Count how many lines in the data below include "first". Answer with the number only.

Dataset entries
▽

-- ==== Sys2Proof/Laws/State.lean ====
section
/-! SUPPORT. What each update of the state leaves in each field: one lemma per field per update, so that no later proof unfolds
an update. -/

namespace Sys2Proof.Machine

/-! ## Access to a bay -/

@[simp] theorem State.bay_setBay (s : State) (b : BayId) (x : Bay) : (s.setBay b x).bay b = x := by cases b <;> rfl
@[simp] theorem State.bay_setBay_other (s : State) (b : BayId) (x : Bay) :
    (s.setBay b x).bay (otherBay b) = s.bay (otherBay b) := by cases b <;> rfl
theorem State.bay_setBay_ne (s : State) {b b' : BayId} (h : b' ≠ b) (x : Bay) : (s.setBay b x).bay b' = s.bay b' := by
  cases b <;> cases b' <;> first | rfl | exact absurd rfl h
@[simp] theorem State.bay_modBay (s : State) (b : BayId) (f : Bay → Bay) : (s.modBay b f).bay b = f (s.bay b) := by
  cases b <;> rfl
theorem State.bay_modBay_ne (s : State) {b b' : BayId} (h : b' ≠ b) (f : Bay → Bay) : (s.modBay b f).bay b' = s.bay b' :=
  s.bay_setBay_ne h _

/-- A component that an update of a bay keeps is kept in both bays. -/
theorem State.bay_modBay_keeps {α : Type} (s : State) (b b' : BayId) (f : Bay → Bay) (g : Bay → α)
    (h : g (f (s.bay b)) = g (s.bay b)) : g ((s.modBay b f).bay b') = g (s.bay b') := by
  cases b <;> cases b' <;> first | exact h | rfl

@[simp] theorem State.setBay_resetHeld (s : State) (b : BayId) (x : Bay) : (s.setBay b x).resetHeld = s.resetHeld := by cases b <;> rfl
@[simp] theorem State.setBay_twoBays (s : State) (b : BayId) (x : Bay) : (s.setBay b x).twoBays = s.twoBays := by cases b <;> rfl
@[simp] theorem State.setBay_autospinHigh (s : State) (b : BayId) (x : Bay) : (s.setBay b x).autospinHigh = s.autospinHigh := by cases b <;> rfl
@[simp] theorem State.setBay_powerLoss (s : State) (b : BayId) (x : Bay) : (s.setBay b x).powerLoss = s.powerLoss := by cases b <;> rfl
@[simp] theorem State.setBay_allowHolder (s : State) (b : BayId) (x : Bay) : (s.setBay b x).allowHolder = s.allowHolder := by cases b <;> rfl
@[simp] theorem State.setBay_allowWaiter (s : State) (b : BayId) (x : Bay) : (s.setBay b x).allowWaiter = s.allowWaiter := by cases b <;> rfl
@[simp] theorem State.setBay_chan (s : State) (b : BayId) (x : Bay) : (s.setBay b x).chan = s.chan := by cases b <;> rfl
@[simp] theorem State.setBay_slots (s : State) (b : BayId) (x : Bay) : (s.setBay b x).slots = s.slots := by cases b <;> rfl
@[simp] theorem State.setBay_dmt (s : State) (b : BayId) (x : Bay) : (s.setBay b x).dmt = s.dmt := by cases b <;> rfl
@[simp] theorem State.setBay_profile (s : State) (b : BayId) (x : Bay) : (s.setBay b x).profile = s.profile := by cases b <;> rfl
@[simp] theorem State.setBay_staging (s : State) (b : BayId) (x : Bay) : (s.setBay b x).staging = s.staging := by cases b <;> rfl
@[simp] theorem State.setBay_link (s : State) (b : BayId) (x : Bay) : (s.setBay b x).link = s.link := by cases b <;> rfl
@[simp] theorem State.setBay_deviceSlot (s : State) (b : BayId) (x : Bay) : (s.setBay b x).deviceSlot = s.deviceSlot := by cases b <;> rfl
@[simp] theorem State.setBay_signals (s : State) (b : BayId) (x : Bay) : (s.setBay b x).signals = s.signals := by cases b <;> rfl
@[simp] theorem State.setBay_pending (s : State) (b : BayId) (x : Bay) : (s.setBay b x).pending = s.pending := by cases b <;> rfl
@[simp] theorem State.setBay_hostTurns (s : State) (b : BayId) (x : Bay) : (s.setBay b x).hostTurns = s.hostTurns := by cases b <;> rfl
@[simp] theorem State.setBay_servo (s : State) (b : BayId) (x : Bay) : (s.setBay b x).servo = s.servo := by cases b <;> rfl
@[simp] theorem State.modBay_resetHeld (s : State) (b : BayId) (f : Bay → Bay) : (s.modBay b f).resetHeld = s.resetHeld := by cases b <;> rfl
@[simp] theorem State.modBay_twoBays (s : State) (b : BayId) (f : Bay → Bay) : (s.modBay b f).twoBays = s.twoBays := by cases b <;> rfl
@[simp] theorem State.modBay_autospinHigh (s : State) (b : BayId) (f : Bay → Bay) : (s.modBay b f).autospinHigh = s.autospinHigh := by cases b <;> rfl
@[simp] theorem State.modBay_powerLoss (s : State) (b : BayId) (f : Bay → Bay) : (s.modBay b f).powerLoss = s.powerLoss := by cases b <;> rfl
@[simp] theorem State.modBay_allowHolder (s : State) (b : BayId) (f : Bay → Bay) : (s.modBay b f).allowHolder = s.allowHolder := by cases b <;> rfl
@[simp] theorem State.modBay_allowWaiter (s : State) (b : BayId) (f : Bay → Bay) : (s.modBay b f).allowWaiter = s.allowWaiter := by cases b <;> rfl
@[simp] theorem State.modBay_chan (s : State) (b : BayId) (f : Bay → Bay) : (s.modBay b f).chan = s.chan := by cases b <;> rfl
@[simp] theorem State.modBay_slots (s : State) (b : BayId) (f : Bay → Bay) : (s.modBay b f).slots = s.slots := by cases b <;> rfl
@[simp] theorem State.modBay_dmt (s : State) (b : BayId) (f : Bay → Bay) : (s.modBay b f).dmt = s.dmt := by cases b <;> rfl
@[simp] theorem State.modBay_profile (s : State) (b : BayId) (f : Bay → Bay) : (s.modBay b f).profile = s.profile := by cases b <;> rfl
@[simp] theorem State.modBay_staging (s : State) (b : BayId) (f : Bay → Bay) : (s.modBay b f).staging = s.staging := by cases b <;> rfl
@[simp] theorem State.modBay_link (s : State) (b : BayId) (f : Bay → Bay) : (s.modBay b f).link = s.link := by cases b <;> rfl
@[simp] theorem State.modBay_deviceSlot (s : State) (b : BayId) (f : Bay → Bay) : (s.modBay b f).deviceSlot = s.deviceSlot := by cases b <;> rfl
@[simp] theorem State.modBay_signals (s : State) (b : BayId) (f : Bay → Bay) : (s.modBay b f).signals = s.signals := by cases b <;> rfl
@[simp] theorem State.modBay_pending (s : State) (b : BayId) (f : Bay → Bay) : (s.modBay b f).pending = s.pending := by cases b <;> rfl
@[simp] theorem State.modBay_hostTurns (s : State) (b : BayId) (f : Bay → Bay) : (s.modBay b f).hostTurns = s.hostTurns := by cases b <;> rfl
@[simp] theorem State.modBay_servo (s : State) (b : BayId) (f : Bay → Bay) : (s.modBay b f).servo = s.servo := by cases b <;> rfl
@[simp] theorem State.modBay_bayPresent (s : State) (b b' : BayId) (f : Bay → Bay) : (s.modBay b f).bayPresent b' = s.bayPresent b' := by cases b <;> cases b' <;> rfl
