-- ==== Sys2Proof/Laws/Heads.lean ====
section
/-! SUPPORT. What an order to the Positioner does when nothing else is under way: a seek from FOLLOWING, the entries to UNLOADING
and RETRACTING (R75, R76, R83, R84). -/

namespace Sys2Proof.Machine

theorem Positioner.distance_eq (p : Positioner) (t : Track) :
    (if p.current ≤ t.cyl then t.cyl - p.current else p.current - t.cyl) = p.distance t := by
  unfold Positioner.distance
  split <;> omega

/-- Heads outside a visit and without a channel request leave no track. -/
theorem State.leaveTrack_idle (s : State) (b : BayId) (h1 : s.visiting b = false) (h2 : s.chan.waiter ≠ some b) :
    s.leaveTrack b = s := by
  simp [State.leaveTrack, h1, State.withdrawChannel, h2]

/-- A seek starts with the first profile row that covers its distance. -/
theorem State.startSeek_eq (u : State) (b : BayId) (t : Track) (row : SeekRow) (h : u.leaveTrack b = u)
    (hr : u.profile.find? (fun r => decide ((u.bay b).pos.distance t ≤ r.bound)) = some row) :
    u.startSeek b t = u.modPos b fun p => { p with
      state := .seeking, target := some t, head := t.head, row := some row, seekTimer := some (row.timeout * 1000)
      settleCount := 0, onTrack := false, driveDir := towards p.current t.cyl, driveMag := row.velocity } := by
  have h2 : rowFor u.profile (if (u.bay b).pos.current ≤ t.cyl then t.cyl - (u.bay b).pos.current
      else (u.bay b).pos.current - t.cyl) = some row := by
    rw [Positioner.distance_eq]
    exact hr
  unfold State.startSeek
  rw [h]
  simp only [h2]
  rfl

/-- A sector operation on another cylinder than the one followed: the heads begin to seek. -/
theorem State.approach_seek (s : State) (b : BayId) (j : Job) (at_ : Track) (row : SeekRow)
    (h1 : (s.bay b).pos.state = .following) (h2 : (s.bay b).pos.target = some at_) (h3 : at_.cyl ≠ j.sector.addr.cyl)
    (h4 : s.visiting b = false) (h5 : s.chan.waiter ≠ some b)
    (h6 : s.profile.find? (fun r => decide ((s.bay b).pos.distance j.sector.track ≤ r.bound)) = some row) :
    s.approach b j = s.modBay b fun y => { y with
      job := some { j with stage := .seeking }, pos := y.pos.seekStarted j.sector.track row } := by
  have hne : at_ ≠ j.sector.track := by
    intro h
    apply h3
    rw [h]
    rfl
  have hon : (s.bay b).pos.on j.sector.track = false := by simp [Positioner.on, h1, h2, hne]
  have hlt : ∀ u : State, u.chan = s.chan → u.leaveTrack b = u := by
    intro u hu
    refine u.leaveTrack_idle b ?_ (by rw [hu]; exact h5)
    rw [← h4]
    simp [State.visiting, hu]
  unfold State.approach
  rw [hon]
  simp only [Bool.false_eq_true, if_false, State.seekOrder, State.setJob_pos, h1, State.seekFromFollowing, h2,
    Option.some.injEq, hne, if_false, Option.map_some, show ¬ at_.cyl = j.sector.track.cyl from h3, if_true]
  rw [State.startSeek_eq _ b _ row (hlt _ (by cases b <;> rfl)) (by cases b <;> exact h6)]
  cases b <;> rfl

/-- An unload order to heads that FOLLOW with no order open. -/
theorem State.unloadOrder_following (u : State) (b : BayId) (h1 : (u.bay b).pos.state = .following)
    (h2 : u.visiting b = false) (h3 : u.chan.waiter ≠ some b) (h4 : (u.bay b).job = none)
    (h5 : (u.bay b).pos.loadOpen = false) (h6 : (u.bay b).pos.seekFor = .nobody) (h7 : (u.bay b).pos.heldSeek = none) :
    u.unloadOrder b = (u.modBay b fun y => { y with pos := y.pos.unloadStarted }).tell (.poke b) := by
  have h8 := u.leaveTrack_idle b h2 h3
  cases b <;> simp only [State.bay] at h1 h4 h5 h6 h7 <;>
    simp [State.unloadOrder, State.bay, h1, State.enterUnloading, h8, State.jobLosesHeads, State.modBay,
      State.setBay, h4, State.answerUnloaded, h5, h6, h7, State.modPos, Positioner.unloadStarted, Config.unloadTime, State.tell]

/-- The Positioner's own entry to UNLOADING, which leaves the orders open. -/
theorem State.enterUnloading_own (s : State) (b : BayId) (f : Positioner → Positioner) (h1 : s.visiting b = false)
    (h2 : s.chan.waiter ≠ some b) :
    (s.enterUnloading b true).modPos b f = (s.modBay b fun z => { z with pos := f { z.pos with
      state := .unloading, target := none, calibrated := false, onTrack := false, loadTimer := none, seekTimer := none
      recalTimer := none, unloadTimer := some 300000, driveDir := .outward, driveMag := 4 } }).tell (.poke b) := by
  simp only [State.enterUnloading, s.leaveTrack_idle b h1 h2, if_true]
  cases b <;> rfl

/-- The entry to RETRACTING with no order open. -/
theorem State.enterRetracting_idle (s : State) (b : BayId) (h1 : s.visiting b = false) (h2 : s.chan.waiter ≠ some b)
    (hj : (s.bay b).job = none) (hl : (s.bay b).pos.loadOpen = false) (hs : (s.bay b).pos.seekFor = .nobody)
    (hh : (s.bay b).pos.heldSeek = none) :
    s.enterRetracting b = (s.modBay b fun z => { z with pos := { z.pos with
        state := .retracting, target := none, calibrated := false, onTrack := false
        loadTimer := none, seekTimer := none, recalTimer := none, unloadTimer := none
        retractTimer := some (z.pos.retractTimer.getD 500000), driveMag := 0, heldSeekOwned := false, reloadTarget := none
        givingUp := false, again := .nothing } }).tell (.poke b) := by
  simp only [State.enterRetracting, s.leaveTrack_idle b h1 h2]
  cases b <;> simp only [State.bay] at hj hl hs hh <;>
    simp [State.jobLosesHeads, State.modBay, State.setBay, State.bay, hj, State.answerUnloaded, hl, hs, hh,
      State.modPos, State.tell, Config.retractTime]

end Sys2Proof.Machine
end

△

## COMPLETED TASK
3